(Beginning of EXERCISE DATA)

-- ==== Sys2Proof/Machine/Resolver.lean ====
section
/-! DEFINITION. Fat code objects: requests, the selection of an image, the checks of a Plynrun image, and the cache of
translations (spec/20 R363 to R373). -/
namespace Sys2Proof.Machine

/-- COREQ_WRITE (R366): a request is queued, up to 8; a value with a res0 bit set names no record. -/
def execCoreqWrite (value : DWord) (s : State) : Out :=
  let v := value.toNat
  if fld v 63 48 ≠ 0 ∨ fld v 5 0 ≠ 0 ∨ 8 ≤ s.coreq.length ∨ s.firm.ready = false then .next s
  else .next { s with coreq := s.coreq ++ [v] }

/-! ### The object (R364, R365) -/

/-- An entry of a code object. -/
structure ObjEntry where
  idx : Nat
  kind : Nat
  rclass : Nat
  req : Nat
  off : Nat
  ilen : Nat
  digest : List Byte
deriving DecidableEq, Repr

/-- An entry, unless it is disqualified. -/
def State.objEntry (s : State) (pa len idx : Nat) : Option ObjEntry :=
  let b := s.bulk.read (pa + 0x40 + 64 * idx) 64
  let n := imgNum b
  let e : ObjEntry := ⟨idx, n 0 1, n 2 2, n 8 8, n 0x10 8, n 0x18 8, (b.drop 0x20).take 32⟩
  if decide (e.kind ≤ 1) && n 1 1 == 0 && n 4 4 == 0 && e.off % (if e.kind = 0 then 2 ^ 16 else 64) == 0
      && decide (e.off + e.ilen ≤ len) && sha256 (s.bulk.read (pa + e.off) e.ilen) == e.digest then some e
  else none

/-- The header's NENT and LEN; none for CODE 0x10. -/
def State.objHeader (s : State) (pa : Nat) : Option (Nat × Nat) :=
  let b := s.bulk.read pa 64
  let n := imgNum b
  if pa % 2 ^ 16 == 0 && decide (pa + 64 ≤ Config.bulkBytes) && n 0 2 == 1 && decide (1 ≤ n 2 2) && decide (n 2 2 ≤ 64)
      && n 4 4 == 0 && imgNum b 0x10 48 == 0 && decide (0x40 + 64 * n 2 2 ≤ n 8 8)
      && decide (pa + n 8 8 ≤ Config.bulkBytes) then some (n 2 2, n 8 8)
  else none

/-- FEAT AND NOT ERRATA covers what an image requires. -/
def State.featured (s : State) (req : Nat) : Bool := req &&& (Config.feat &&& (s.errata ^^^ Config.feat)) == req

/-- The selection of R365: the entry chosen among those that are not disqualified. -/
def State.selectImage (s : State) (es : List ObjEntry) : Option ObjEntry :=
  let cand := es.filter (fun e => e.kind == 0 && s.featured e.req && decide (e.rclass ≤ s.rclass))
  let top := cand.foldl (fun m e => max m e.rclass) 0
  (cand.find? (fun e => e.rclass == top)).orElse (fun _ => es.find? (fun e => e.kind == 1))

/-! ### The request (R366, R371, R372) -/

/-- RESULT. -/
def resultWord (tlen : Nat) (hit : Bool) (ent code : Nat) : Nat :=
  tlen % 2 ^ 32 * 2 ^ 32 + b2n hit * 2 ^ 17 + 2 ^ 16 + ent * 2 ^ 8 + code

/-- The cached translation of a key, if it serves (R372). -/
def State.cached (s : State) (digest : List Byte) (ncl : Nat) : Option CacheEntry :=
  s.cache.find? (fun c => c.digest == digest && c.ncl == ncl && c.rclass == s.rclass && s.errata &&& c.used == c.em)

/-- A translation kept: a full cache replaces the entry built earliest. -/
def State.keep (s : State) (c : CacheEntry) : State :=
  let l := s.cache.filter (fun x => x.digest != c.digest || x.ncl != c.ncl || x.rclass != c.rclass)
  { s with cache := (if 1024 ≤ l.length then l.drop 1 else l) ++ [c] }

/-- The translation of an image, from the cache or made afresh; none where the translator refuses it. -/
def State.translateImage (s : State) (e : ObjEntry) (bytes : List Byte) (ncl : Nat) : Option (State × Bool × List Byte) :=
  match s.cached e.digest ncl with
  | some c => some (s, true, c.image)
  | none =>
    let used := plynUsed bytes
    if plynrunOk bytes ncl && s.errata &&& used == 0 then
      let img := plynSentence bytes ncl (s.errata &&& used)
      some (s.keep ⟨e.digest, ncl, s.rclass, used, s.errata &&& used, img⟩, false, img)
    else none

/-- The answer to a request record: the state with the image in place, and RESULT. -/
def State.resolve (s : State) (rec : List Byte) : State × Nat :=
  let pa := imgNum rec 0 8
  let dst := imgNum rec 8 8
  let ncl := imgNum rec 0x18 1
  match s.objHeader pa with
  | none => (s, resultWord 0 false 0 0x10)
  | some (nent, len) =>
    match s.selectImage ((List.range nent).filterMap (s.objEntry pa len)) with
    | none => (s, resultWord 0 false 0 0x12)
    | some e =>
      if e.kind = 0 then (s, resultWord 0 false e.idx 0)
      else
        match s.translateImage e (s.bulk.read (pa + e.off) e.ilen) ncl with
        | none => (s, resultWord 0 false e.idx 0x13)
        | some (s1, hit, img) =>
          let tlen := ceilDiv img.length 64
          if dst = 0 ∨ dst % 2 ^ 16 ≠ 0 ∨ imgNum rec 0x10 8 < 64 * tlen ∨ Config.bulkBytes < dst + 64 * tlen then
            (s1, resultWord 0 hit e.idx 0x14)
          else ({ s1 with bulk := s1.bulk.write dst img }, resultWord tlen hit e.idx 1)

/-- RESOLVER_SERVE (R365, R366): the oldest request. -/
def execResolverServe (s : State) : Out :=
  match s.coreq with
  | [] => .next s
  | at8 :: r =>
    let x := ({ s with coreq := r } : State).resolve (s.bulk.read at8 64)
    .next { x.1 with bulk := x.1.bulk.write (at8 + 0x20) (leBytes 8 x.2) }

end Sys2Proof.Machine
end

(End of EXERCISE DATA)

* [ACTION ITEM]: Nothing but lines that contain "drop" should appear in the answer. Copy each from the records.

* [SOLUTION FOR THIS PROBLEM]:
  let e : ObjEntry := ⟨idx, n 0 1, n 2 2, n 8 8, n 0x10 8, n 0x18 8, (b.drop 0x20).take 32⟩
  { s with cache := (if 1024 ≤ l.length then l.drop 1 else l) ++ [c] }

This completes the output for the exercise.